Search code examples
amazon-web-servicesamazon-s3databricksspark-structured-streaming

DataBricks Auto loader vs Input source files deletion detection


While ingesting files from a source s3 bucket continuously, I would like to be able to detect the case where files are being deleted. As far as I can tell the Autoloader can not handle the detection of files deleted in the source folder. Hence the case can't be supported. I want to confirm that first, and if it is indeed the case, inquire about the approach or work around that people use to handle that scenario. 


Solution

  • According to the Databricks documentation at this time, no, AutoLoader triggers on object creation only (e.g. ObjectCreated events) and therefore does not support detection of deleted files; neither does Databricks Workflows through a means such as File Arrival Trigger.

    The ideal solution will depend on what your objective is to do with the deleted files. However, a possible workaround generically speaking would be to create your own AWS Lambda Function that triggers off of the s3:ObjectRemoved:* events (you can trigger Lambda functions using S3 Event Notifications). Depending on what you need to do with the deleted file, you may prefer to do the processing entirely in this Lambda function. Or you may implement the Lambda function to simply copy the file to a different location, which you could have a Databricks workflow process either using AutoLoader or File Arrival Trigger.

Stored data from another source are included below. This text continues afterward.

/-- StoreIsSeenByTheNextFetch, no byte of the next word. -/
theorem test_hyp_store_elsewhere :
    let s := { State.reset with i := 0x204 }
    s.pc.toNat < 0x1FFFE ∧ s.pc.toNat + 3 < s.cfg.memSize ∧ s.i.toNat + (1#4).toNat < s.cfg.memSize
      ∧ s.i.toNat + 2 < s.cfg.memSize ∧ s.pc.toNat + 3 < s.i.toNat := by decide

/-- ClearTurnsEveryPixelOff, DelayTimerIsReadAndSoundTimerIsSet. -/
theorem test_hyp_not_stopped :
    State.reset.mode ≠ .stopped := by decide

/-- The three draw statements, at the last address that fits; with no row the other side of the or holds. -/
theorem test_hyp_draw_inside :
    let s := { State.reset with i := 0xFF1 }
    s.i.toNat + 15 ≤ s.cfg.memSize ∧ (1 : Reg) ≠ 15 ∧ (2 : Reg) ≠ 15 := by decide

/-- DrawFlagsCollisions, a pixel that goes off. -/
theorem test_hyp_draw_collides :
    spriteHits { State.reset with fb := [(0, 0)] } 1 2 1 0 0 = 1 ∧ State.pixel { State.reset with fb
      := [(0, 0)] } 0 0 = true := by decide

/-- DrawFlagsCollisions, no collision. -/
theorem test_hyp_draw_does_not_collide :
    ∀ p q, ¬((State.reset.pixel p q = true ∧ 1 ≤ spriteHits State.reset 1 2 0 p q) ∨ 2 ≤ spriteHits
      State.reset 1 2 0 p q) := by
  intro p q
  simp [spriteHits, State.pixel, State.reset, Framebuffer.on]

/-- KeySkips, both conditions. -/
theorem test_hyp_key_down :
    let s := { regs State.reset [(0, 15)] with keys := 0x8000 }
    ((s.reg 0).toNat ≤ 15 ∧ s.keys.getLsbD (s.reg 0).toNat = true) ∧
      ¬((State.reset.reg 0).toNat ≤ 15 ∧ State.reset.keys.getLsbD (State.reset.reg 0).toNat = true) := by decide

/-- OnlyTheListedInstructionsChangeState. -/
theorem test_hyp_changes_index :
    (next? (exec (.ldI 5) State.reset)).any (fun t => t.i != State.reset.i) = true := by decide

/-- OnlyTheListedInstructionsChangeState. -/
theorem test_hyp_changes_stack :
    (next? (exec (.call 0x300) State.reset)).any (fun t => t.sp != State.reset.sp) = true := by decide

/-- OnlyTheListedInstructionsChangeState. -/
theorem test_hyp_changes_timers :
    (next? (exec (.ldDtVx 0) (regs State.reset [(0, 1)]))).any (fun t => t.dt != State.reset.dt) =
      true := by decide

/-- OnlyTheListedInstructionsChangeState. -/
theorem test_hyp_changes_sound :
    (next? (exec (.ldStVx 0) (regs State.reset [(0, 1)]))).any (fun t => t.st != State.reset.st) =
      true := by decide

/-- OnlyTheListedInstructionsChangeState. -/
theorem test_hyp_changes_memory :
    (next? (exec (.stRegs 0) { regs State.reset [(0, 1)] with i := 0x300 })).any (fun t => t.byte
      0x300 != State.reset.byte 0x300) = true := by decide

/-- OnlyTheListedInstructionsChangeState. -/
theorem test_hyp_changes_pixels :
    (next? (exec (.cls) busy)).any (fun t => t.pixel 3 1 != busy.pixel 3 1) = true := by decide

/-- OnlyTheListedInstructionsChangeState. -/
theorem test_hyp_changes_stopped :
    (next? (exec (.halt) State.reset)).any (fun t => t.mode != State.reset.mode && t.stopReason ==
      some .halt) = true := by decide

/-- OnlyTheListedInstructionsChangeState. -/
theorem test_hyp_changes_stopped_by_ret :
    (next? (exec (.ret) State.reset)).any (fun t => t.mode != State.reset.mode && t.stopReason ==
      some (.fatal .stackUnderflow)) = true := by decide

/-- OnlyTheListedInstructionsChangeState. -/
theorem test_hyp_changes_stopped_by_call :
    (next? (exec (.call 0x300) { State.reset with sp := 16 })).any (fun t => t.stopReason == some
      (.fatal .stackOverflow)) = true := by decide

/-- OnlyTheListedInstructionsChangeState. -/
theorem test_hyp_changes_stopped_by_access :
    (next? (exec (.ldB 0) { State.reset with i := 0xFFE })).any (fun t => t.stopReason == some
      (.fatal .dataBounds)) = true := by decide

/-- OnlyTheListedInstructionsChangeState. -/
theorem test_hyp_changes_mode :
    (next? (exec (.ldVxK 3) State.reset)).any (fun t => t.mode != State.reset.mode && t.pendingReg
      != State.reset.pendingReg) = true := by decide

/-- VfChangesOnlyAsFlagOrDestination. -/
theorem test_hyp_changes_vf :
    (next? (exec (.addReg 0 0) (regs State.reset [(0, 0x80)]))).any (fun t => t.reg 15 !=
      State.reset.reg 15) = true := by decide

/-- OutputPortsShowTheState. -/
theorem test_hyp_outputs :
    0 < State.reset.cfg.fbW ∧ 31 < State.reset.cfg.fbH ∧ State.reset.mode ≠ .stopped ∧
    { State.reset with mode := .stopped, stopReason := some (.fatal .loadError) : State }.mode =
      .stopped := by decide

end Sys2Proof.Tests
end

section
/-! PROOF. The control-flow statements (41_control_flow.md): RET, JP, CALL and the immediate skips. Before
them the rules they share: how a word decodes once its row is known, what a jump, a change of the CallStack
and a fatal stop leave unchanged, and what RET and CALL answer at each end of the stack. -/

namespace Sys2Proof.Proofs

open Sys2Proof.Machine Sys2Proof.Laws

/-! ### Decoding by the selected row -/

/-- A word that selects a row of the map is not the HALT word (R85). -/
theorem ne_zero_of_selects {r : OpRow} {w : Word} (hr : r ∈ opcodeMap) (hs : r.selects w = true) :
    w ≠ 0 := by
  have hzero : ∀ q ∈ opcodeMap, q.selects 0 = false := by decide
  rintro rfl
  exact Bool.false_ne_true ((hzero r hr).symm.trans hs)

/-- A row that is the only selected one is the row the search finds. -/
theorem find_row_of_unique {r : OpRow} {w : Word} (hr : r ∈ opcodeMap) (hs : r.selects w = true)
    (hone : (opcodeMap.filter fun q => q.selects w).length = 1) :
    opcodeMap.find? (fun q => q.selects w) = some r := by
  obtain ⟨q, hq⟩ := List.length_eq_one_iff.mp hone
  have hmem : r ∈ opcodeMap.filter fun q => q.selects w := List.mem_filter.mpr ⟨hr, hs⟩
  have hrq : r = q := by simpa [hq] using hmem
  rw [← List.head?_filter, hq, hrq, List.head?_cons]

/-- The word of an instruction other than HALT decodes by any row of the map that it selects. -/
theorem decodeWord_encode_of_row (c : Config) {i : Instr} {r : OpRow} (hi : i ≠ .halt)
    (hone : SelectsOneRow.Statement i) (hr : r ∈ opcodeMap) (hs : r.selects (encode i) = true) :
    decodeWord c (encode i) = .instr (r.build (describe (encode i))) := by
  rw [SelectsOneRow.Statement, if_neg hi] at hone
  rw [decodeWord, if_neg fun h => ne_zero_of_selects hr hs h.1, find_row_of_unique hr hs hone]

/-- The address operand of a word of format NNN (R81, R82). -/
theorem describe_nnn (k : BitVec 4) (nnn : Addr) : (describe (k ++ nnn : Word)).nnn = nnn := by
  rw [nibbles_nnn, describe_nibbles]
  exact addr_nibbles nnn

/-- The register operand of a word of format XKK. -/
theorem describe_xkk_x (k x : BitVec 4) (kk : Byte) : (describe (k ++ x ++ kk : Word)).x = x := by
  rw [nibbles_xkk, describe_nibbles]

/-- The immediate operand of a word of format XKK. -/
theorem describe_xkk_kk (k x : BitVec 4) (kk : Byte) : (describe (k ++ x ++ kk : Word)).kk = kk := by
  rw [nibbles_xkk, describe_nibbles]
  exact byte_nibbles kk

theorem decodeWord_ret (c : Config) : decodeWord c 0x00EE = .instr .ret :=
  decodeWord_encode_of_row (r := ⟨0x00EE, 0xFFFF, fun _ => .ret⟩) c (by simp) SelectsOneRow.ret
    (by simp [opcodeMap, opRowsLow]) (by decide)

theorem decodeWord_jp (c : Config) (nnn : Addr) : decodeWord c (0x1#4 ++ nnn) = .instr (.jp nnn) := by
  have h := decodeWord_encode_of_row (r := ⟨0x1000, 0xF000, fun d => .jp d.nnn⟩) c (by simp)
    (SelectsOneRow.jp nnn) (by simp [opcodeMap, opRowsLow])
    (by simp [encode, nibbles_nnn, selects_nibbles])
  simpa only [encode, describe_nnn] using h

theorem decodeWord_call (c : Config) (nnn : Addr) :
    decodeWord c (0x2#4 ++ nnn) = .instr (.call nnn) := by
  have h := decodeWord_encode_of_row (r := ⟨0x2000, 0xF000, fun d => .call d.nnn⟩) c (by simp)
    (SelectsOneRow.call nnn) (by simp [opcodeMap, opRowsLow])
    (by simp [encode, nibbles_nnn, selects_nibbles])
  simpa only [encode, describe_nnn] using h

theorem decodeWord_seImm (c : Config) (x : Reg) (kk : Byte) :
    decodeWord c (0x3#4 ++ x ++ kk) = .instr (.seImm x kk) := by
  have h := decodeWord_encode_of_row (r := ⟨0x3000, 0xF000, fun d => .seImm d.x d.kk⟩) c (by simp)
    (SelectsOneRow.seImm x kk) (by simp [opcodeMap, opRowsLow])
    (by simp [encode, nibbles_xkk, selects_nibbles])
  simpa only [encode, describe_xkk_x, describe_xkk_kk] using h

theorem decodeWord_sneImm (c : Config) (x : Reg) (kk : Byte) :
    decodeWord c (0x4#4 ++ x ++ kk) = .instr (.sneImm x kk) := by
  have h := decodeWord_encode_of_row (r := ⟨0x4000, 0xF000, fun d => .sneImm d.x d.kk⟩) c (by simp)
    (SelectsOneRow.sneImm x kk) (by simp [opcodeMap, opRowsLow])
    (by simp [encode, nibbles_xkk, selects_nibbles])
  simpa only [encode, describe_xkk_x, describe_xkk_kk] using h

/-! ### Frames of the control-flow operations -/

/-- A jump changes PC alone. -/
theorem frame_jump (s : State) (target : Pc) : Frame s (s.jump target) [.pc] := by
  intro p hp
  cases p with
  | pc => simp at hp
  | stack => exact ⟨rfl, fun _ => rfl⟩
  | regs | memory => exact fun _ => rfl
  | pixels => exact fun _ _ => rfl
  | _ => rfl

/-- A skip is a jump by 4 or by 2 (R13, R106). -/
theorem skipIf_eq_jump (s : State) (cond : Bool) :
    s.skipIf cond = s.jump (s.pc + (if cond then 4 else 2)) := rfl

/-- A skip changes PC alone. -/
theorem frame_skipIf (s : State) (cond : Bool) : Frame s (s.skipIf cond) [.pc] := by
  rw [skipIf_eq_jump]
  exact frame_jump s _

/-- New values of the CallStack, SP and PC leave every other part. -/
theorem frame_callStack (s : State) (stack : List Pc) (sp : Nat) (pc : Pc) :
    Frame s { s with stack := stack, sp := sp, pc := pc } [.pc, .stack] := by
  intro p hp
  cases p with
  | pc | stack => simp at hp
  | regs | memory => exact fun _ => rfl
  | pixels => exact fun _ _ => rfl
  | _ => rfl

/-- A fatal stop changes Mode, StopReason and the outputs alone (60_exceptions.md R266). -/
theorem frame_fatal (s : State) (kind : FatalKind) (word : Option Word) (addr : Option Nat) :
    Frame s (s.fatal kind word addr) [.mode, .stopReason, .diag, .redraw, .tone] := by
  intro p hp
  cases p with
  | mode | stopReason | diag | redraw | tone => simp at hp
  | stack => exact ⟨rfl, fun _ => rfl⟩
  | regs | memory => exact fun _ => rfl
  | pixels => exact fun _ _ => rfl
  | _ => rfl

/-- The operation `fatal` leaves what R266 says. -/
theorem fatalStop_fatal (s : State) (kind : FatalKind) (word : Option Word) (addr : Option Nat) :
    FatalStop s (s.fatal kind word addr) kind word addr :=
  ⟨rfl, rfl, rfl, rfl, rfl, rfl, rfl, frame_fatal s kind word addr⟩

/-! ### RET, CALL and jump targets -/

/-- A 12-bit address keeps its value as a program counter. -/
theorem toNat_toPc_toWord (nnn : Addr) : nnn.toWord.toPc.toNat = nnn.toNat := by
  simp only [BitVec.toNat_setWidth]
  omega

/-- RET with an entry to pop. -/
theorem exec_ret_of_pos (s : State) (h : 0 < s.sp) :
    exec .ret s = .next { s with sp := s.sp - 1, pc := s.stack.getD (s.sp - 1) 0 } :=
  if_neg (Nat.ne_of_gt h)

/-- RET on an empty CallStack. -/
theorem exec_ret_of_empty (s : State) (h : s.sp = 0) :
    exec .ret s = .next (s.fatal .stackUnderflow (some (encode .ret)) none) :=
  if_pos h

    • (option 1): S3 Event Notification --> Lambda (processing)
      • This is the leanest, with fewer moving parts and is more cost-effective, but may limit you in terms of processing power and Spark capabilities.
    • (option 2): S3 Event Notification --> Lambda --> copy file to another S3 location --> Databricks Job processes with File Arrival Trigger
      • This is more over-engineered since Lambda is already event-driven, but perhaps you need longer processing or capabilities only available on Databricks, so you may still use this option.
    • (option 3): S3 Event Notification --> Lambda --> copy file to another S3 location --> Databricks Job processes with AutoLoader
      • This would be ideal if you want to batch process your deleted files from the quarantine, and have access to the full capabilities of Databricks or Spark.